Succesvol schrijven is schrappen. En het maximale uit een festival halen is concerten durven overslaan. Ik ben een concertganger. En al koester ik mijn eerste paar keer Pinkpop, aan festivals heb ik een broertje dood. Die grootschalige evenementen zijn mij om tal van redenen steeds meer tegen gaan staan. Met name het ‘supermarktkarakter’ van veel hedendaagse festivals roept irritatie op. Liever vijf avonden achtereen één hoofd- en voorprogramma, dan op een enkele avond tien concerten op drie podia in pakweg vier uur geperst. Ik heb daar persoonlijk ook nog een soort gevoel van verspilling bij, vooral als het programma over de hele linie bovengemiddeld van kwaliteit is. En bij Le Guess Who? is dat zonder meer het geval.
Alleen al het zaterdagprogramma biedt zo’n vijftig concerten waarvan ik er sowieso al een stuk of veertig interessant vind. Ik heb een hekel aan ‘concertzappen’ – bij het één halverwege weggaan en bij het andere halverwege binnenlopen, daar word ik tureluurs van. Maar het is theoretisch mogelijk om – als je om zes uur ’s avonds begint en tot vier uur ’s nachts doorgaat – van de vijftig concerten er acht tot tien compleet te zien als de afstanden niet te groot zijn. Fysiek is dat echter een onhaalbare kaart. Daarbij komt dan ook nog het verzadigingspunt. De praktijk leert dat drie tot vier concerten in volle concentratie ondergaan voor mij het absolute maximum is. De kunst van het festivalbezoek is daarom een strenge selectie te maken zonder verbitterd te raken over wat je mist.
Mark Kozelek / Sun Kil Moon
Mark Kozelek (foto) is een held. Dat vond ik in zijn Red House Painters-periode nog niet. Toen was hij een degelijke liedjesschrijver, maar niet een die zich daadwerkelijk onderscheidde. Dat is de laatste jaren veranderd. Met name op zijn het album Jesu/Sun Kil Moon uit 2016, dat hij samen met Justin Broadrick maakte, is de ontwikkeling immens, wat het duo nog eens onderstreepte met een maar liefst drie uur durend concert in het Muziekgebouw aan ’t IJ in september vorig jaar.
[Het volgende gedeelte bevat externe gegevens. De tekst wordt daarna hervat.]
-- ==== Sys2Proof/Syntax.lean ====
section
/-! DEFINITION. The commands of the block: one constructor per row of the table (spec/opcode_table.json). -/

namespace Sys2Proof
Op Le Guess Who? stond de groep ‘slechts’ anderhalf uur op het podium, maar de tijd vloog voorbij. Als ik nu Kozelek met Dylan ga vergelijken, krijg ik meteen het halve lezersbestand van Lust For Life over mij heen, dus dat laat ik maar even achterwege. Ik wil ook allerminst beweren dat ik de impact, klasse en invloed van Kozelek net zo hoog aansla als die van de Nobelprijswinnaar. Maar er zijn weldegelijk overeenkomsten. En wie alleen al bij die gedachten begint te hyperventileren, moet de volgende alinea’s gewoon even overslaan.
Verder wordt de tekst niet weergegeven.